Needed from the data below: every line from the one with "bytes := (w.bytes.zip" up to and including the one with "if c.op = 0 && c.k ≠ 0 then", repeated exactly and with nothing else.

--- RECORDS SHOWN Enclosed Below ---

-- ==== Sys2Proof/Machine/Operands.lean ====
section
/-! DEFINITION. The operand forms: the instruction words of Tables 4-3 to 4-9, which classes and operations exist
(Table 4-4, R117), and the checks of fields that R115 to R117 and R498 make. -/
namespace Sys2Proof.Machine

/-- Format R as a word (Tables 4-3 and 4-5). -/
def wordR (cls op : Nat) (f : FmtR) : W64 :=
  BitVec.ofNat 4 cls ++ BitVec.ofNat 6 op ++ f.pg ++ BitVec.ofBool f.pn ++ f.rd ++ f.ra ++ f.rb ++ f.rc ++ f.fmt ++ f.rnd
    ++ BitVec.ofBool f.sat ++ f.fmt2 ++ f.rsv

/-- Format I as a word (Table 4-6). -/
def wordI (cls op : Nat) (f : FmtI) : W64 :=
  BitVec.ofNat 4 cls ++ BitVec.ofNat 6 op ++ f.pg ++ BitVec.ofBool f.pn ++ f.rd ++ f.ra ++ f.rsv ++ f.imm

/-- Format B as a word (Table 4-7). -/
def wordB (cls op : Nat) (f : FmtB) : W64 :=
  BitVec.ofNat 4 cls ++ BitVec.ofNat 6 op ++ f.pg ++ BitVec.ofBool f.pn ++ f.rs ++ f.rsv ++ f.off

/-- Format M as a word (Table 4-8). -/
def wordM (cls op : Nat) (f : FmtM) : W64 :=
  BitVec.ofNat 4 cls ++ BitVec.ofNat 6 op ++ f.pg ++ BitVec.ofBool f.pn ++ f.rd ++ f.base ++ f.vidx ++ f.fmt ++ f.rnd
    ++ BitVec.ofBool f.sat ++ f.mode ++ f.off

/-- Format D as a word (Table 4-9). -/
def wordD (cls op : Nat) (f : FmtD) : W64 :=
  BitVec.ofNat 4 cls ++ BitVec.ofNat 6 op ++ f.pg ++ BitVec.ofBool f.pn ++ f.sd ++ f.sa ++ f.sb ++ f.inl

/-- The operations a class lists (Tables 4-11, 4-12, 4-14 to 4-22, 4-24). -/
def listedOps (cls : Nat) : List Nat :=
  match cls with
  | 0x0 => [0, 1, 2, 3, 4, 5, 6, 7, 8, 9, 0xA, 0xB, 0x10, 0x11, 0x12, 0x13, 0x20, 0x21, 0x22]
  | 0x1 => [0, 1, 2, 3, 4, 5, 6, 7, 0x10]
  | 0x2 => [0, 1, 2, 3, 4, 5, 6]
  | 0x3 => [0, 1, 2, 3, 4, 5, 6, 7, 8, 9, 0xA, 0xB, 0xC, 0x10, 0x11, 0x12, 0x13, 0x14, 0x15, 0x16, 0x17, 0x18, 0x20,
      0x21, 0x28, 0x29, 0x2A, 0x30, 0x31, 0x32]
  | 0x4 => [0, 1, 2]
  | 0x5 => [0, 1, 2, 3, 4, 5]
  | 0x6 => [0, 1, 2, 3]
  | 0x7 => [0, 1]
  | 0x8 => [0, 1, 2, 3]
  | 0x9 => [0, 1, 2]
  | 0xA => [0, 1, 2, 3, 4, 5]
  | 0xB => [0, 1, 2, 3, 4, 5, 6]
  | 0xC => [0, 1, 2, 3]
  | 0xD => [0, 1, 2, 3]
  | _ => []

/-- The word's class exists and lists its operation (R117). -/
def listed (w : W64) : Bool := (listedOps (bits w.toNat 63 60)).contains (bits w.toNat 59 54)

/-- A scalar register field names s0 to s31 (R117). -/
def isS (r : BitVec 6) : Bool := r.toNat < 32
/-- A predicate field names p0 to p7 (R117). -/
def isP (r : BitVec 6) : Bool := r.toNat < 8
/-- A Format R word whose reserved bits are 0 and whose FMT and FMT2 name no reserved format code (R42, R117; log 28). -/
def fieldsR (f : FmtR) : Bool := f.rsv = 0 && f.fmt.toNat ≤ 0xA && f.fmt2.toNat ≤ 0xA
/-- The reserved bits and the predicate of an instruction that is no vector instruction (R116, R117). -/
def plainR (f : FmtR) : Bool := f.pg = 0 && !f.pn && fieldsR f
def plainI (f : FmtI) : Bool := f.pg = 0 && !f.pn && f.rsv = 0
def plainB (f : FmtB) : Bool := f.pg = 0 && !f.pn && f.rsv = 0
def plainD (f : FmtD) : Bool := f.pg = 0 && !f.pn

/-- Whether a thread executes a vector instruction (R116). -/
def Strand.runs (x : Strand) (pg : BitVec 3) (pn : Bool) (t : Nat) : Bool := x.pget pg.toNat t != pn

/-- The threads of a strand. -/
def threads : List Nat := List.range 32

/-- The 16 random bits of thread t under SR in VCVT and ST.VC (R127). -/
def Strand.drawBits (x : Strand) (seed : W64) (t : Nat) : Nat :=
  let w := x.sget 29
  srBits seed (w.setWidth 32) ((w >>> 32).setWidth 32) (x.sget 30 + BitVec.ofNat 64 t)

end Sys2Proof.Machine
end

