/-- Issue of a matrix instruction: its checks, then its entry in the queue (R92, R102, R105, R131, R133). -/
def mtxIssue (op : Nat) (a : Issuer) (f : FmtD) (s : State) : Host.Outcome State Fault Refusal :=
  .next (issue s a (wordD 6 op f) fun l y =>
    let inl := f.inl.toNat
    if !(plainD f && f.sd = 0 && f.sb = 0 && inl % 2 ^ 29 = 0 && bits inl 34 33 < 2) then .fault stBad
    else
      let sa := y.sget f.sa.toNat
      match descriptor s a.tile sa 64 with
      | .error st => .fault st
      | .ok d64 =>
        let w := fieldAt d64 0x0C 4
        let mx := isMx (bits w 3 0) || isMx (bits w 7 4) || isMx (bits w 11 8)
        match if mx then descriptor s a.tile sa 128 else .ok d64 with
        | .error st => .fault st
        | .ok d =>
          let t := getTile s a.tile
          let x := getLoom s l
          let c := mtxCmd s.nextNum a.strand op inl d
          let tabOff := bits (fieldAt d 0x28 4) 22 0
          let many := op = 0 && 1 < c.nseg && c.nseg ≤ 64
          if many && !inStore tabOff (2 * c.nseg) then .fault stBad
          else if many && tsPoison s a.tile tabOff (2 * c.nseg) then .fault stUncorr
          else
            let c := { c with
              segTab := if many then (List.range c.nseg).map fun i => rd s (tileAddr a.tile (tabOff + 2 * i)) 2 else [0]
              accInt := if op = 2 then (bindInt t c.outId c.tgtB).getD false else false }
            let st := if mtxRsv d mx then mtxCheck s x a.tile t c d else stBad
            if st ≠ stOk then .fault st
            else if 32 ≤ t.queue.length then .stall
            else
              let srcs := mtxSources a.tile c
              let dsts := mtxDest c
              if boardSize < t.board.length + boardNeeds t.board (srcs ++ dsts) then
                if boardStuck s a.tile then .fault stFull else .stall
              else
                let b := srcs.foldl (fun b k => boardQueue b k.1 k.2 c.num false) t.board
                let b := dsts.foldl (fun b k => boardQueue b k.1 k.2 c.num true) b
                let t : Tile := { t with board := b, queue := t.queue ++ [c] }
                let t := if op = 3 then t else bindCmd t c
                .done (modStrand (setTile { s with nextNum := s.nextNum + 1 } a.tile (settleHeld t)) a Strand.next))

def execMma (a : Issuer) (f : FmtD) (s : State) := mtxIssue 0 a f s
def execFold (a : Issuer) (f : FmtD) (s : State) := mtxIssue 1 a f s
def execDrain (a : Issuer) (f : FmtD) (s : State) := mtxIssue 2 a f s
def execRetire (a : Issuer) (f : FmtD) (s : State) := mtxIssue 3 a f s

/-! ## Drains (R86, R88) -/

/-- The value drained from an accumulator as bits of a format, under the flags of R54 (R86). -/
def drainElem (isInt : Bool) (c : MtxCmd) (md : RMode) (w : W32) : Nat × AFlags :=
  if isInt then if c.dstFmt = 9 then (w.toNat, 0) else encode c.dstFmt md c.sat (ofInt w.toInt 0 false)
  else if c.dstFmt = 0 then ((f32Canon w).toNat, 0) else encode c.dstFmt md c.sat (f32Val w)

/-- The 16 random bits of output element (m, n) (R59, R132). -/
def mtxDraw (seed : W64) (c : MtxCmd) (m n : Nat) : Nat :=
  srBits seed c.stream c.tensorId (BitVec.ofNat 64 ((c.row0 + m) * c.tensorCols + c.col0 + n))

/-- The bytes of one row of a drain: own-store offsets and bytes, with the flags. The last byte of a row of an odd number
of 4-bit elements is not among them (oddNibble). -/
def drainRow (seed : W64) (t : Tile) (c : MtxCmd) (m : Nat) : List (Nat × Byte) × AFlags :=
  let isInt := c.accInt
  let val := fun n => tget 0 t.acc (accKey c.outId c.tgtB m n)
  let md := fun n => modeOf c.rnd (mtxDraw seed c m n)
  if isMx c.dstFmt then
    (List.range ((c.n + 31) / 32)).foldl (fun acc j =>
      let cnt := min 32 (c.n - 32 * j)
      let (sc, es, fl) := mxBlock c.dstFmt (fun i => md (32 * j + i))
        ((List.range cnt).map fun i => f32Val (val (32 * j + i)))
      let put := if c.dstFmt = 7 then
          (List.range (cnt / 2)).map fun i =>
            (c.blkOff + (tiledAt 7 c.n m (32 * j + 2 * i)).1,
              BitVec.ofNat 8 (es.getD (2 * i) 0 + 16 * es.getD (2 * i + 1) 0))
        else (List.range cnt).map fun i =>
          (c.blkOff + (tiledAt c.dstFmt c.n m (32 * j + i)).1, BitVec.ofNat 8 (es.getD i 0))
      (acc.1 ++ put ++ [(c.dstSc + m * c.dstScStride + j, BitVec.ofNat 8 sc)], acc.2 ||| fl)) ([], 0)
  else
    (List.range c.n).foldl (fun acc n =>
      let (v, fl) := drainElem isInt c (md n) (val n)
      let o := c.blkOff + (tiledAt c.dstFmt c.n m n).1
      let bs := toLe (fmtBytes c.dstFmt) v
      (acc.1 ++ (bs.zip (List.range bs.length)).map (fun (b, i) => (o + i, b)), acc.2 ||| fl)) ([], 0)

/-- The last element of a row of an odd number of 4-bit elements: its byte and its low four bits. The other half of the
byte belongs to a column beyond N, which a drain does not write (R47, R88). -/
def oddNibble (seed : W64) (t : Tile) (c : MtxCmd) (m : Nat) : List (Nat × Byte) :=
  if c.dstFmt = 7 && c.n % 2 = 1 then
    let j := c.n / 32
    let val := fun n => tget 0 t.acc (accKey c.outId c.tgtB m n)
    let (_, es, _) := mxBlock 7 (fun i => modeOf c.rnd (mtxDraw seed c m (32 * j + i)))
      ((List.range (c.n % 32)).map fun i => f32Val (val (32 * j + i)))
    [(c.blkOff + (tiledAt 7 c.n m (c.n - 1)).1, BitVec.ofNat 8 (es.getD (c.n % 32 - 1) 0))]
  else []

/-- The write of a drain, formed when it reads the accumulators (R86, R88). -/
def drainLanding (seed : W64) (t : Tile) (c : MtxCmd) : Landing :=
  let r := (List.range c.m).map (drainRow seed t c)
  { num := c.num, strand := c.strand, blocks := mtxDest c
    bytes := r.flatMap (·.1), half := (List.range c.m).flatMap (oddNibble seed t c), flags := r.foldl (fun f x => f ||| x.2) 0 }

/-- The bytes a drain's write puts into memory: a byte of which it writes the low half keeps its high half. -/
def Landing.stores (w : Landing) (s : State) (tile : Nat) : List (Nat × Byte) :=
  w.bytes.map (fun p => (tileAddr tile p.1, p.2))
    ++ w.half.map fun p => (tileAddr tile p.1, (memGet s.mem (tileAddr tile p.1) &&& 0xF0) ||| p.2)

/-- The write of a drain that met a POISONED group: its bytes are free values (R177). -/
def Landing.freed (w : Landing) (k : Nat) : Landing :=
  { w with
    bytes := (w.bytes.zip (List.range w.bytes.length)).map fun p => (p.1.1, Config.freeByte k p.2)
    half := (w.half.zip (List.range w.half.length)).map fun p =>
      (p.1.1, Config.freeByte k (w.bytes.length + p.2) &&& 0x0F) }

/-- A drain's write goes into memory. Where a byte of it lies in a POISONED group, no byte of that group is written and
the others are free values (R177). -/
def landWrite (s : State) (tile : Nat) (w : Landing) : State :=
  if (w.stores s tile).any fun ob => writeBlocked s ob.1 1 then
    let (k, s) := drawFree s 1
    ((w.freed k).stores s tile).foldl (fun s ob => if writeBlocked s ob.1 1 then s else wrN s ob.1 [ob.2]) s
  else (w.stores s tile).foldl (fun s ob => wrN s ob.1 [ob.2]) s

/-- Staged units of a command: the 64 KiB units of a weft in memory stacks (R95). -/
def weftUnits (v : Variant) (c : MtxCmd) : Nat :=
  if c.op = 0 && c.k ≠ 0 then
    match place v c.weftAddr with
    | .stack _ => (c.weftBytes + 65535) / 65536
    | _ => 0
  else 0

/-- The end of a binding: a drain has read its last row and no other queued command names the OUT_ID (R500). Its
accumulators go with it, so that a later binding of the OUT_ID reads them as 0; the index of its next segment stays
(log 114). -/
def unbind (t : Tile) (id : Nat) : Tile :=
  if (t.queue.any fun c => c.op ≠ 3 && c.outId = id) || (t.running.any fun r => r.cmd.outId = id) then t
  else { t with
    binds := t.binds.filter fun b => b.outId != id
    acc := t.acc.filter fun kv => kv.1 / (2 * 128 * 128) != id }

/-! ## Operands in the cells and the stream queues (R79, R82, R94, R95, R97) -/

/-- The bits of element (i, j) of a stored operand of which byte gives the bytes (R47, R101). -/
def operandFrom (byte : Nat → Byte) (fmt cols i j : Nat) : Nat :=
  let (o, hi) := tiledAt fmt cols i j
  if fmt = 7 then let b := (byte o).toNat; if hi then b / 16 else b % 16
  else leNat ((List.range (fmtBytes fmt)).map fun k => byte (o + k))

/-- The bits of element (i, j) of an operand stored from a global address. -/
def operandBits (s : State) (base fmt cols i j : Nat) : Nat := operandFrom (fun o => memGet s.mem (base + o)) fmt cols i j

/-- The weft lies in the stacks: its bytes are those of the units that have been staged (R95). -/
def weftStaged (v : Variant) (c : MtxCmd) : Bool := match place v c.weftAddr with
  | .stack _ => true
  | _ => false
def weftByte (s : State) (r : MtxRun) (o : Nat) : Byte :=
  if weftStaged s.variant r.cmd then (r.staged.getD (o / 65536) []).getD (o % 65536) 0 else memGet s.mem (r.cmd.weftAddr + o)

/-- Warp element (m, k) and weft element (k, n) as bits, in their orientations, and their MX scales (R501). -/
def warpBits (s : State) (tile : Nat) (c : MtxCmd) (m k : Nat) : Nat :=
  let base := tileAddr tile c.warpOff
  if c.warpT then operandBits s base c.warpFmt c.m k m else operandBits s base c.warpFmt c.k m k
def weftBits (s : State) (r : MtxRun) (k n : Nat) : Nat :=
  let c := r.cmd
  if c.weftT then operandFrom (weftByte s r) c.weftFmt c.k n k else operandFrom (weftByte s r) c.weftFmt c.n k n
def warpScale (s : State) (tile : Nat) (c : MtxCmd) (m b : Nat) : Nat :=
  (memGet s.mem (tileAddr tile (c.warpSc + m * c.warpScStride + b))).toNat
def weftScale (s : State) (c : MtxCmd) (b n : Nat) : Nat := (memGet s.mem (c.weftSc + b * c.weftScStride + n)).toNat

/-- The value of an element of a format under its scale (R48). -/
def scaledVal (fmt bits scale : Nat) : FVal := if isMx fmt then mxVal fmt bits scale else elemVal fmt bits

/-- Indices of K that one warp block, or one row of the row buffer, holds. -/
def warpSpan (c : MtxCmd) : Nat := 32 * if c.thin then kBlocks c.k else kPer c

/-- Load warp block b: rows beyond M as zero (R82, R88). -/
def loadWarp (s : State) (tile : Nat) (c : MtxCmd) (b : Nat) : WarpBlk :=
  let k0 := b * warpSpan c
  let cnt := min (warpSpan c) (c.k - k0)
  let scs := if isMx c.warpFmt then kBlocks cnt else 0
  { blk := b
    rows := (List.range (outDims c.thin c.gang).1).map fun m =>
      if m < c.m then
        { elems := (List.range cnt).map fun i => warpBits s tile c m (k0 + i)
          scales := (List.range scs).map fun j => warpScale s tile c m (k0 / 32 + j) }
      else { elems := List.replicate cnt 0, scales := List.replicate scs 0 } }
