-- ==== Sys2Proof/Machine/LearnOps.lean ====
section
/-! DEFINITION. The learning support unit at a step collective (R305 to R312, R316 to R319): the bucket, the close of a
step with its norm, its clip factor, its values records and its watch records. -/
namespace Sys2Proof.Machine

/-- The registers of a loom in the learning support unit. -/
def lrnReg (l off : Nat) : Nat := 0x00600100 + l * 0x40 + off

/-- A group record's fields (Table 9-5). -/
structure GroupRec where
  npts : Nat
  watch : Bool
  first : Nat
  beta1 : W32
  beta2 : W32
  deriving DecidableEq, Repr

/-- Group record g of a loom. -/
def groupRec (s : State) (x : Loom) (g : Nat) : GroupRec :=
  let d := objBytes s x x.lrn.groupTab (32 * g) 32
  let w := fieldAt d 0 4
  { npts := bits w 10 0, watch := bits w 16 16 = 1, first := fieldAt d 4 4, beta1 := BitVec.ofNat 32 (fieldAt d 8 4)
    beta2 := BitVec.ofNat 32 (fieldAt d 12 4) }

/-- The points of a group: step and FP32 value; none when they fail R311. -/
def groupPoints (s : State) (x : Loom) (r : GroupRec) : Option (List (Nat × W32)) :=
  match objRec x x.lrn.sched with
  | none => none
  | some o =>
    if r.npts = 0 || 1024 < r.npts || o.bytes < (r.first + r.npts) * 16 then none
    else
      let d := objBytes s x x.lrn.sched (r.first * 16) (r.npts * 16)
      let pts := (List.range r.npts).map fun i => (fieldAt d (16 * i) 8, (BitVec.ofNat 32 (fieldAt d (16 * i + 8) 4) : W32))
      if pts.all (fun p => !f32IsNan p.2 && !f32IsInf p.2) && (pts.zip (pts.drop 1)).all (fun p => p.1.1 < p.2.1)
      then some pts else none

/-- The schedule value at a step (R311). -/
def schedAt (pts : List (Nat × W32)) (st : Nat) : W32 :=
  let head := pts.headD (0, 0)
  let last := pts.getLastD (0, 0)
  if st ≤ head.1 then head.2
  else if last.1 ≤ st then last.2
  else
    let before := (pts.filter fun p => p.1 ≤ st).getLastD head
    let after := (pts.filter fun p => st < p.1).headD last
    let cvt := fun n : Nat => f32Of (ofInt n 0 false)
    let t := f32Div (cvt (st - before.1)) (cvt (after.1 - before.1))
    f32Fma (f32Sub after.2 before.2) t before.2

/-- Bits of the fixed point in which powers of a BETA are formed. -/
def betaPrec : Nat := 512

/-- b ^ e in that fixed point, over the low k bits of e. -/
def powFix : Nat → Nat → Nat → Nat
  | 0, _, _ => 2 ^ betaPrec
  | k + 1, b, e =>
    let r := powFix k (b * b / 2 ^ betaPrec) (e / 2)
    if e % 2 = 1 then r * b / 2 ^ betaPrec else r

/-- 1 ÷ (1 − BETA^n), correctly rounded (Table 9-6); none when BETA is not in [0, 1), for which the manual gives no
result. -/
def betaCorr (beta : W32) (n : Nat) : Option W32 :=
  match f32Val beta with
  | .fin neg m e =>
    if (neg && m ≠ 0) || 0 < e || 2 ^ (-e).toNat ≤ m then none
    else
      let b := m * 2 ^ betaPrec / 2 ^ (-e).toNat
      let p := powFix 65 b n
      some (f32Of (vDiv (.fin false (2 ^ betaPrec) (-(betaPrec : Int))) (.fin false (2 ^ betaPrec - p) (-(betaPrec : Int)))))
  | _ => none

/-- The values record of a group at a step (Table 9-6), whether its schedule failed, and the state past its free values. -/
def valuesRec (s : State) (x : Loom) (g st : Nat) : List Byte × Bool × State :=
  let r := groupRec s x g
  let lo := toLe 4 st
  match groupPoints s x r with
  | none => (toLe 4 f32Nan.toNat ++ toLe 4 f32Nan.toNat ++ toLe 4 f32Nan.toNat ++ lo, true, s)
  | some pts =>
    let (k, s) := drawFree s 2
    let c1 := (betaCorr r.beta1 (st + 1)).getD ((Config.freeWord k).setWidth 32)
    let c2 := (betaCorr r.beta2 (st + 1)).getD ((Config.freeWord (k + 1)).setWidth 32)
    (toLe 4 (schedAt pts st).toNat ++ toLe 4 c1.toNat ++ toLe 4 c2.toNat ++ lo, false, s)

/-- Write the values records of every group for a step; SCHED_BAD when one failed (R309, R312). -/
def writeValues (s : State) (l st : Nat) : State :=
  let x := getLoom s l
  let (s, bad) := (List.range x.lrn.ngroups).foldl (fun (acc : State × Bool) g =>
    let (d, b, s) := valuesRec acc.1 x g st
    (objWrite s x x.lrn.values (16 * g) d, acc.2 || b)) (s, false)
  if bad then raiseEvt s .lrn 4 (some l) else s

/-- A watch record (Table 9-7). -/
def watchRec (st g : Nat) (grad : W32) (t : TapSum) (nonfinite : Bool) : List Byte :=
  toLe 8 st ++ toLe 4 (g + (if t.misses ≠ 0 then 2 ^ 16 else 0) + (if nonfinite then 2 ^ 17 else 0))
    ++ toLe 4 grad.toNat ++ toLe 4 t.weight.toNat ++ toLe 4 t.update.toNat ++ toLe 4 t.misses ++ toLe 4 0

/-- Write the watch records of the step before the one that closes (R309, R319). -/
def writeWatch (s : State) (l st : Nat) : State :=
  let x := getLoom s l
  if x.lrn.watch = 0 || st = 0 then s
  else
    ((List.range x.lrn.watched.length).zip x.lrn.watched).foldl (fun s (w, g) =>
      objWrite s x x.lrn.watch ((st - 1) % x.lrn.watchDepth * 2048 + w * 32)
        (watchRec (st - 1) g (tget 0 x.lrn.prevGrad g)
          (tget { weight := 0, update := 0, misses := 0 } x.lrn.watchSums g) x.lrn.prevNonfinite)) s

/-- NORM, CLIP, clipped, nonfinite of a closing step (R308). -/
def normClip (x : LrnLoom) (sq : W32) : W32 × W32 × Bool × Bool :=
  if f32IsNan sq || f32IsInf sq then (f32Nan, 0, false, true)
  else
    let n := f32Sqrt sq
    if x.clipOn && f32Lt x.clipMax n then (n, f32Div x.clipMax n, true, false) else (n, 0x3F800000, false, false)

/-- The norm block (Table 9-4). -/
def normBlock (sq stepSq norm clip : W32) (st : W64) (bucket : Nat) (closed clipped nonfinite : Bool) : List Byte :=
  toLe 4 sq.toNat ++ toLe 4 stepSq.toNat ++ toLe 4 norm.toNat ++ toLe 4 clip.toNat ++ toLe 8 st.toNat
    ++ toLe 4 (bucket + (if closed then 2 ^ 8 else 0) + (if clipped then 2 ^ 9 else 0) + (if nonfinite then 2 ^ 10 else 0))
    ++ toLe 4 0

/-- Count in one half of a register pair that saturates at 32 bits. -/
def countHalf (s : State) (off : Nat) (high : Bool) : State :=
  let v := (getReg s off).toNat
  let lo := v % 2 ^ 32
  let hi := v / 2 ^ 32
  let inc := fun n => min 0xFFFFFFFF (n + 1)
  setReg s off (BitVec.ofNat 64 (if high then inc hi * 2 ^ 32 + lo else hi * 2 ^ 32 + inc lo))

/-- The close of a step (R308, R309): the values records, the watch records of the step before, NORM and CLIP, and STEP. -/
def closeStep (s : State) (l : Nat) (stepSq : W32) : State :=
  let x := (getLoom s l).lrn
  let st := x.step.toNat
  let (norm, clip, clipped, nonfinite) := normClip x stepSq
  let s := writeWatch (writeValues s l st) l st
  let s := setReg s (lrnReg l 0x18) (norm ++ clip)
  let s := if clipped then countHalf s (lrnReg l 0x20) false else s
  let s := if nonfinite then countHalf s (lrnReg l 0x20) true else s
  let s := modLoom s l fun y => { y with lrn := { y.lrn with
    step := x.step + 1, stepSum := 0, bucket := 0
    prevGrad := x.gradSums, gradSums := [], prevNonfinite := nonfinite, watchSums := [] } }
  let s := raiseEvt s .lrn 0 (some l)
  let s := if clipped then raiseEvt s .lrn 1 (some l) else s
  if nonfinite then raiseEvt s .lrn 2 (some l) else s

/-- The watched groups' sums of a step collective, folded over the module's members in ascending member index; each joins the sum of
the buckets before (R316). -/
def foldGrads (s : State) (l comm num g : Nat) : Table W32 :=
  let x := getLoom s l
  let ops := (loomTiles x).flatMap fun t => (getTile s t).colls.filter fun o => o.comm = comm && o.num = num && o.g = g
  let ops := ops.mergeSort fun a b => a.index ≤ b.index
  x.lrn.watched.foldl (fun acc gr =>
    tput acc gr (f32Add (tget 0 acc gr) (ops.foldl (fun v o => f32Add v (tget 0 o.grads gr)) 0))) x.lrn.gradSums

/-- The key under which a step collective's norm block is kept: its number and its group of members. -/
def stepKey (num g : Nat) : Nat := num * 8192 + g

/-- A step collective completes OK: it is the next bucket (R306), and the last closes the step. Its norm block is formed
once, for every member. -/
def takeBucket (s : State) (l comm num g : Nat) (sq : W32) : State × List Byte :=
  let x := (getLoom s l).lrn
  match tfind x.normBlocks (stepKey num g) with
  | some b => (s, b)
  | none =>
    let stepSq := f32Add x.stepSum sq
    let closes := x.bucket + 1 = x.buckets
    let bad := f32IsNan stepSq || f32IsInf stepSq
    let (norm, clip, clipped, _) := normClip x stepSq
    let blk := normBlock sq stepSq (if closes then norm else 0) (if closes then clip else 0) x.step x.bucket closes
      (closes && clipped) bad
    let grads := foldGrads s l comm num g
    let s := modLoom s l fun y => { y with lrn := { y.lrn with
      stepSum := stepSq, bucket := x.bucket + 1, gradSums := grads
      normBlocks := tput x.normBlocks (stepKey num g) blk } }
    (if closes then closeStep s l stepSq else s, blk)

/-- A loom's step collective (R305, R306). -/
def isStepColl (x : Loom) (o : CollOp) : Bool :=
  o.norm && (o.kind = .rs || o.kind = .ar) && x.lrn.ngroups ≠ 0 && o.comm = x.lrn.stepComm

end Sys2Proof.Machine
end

--- End of Enclosed RECORDS SHOWN ---

COMPLETED EXERCISE ->
    bytes := (w.bytes.zip (List.range w.bytes.length)).map fun p => (p.1.1, Config.freeByte k p.2)
    half := (w.half.zip (List.range w.half.length)).map fun p =>
      (p.1.1, Config.freeByte k (w.bytes.length + p.2) &&& 0x0F) }

/-- A drain's write goes into memory. Where a byte of it lies in a POISONED group, no byte of that group is written and
the others are free values (R177). -/
def landWrite (s : State) (tile : Nat) (w : Landing) : State :=
  if (w.stores s tile).any fun ob => writeBlocked s ob.1 1 then
    let (k, s) := drawFree s 1
    ((w.freed k).stores s tile).foldl (fun s ob => if writeBlocked s ob.1 1 then s else wrN s ob.1 [ob.2]) s
  else (w.stores s tile).foldl (fun s ob => wrN s ob.1 [ob.2]) s

/-- Staged units of a command: the 64 KiB units of a weft in memory stacks (R95). -/
def weftUnits (v : Variant) (c : MtxCmd) : Nat :=
  if c.op = 0 && c.k ≠ 0 then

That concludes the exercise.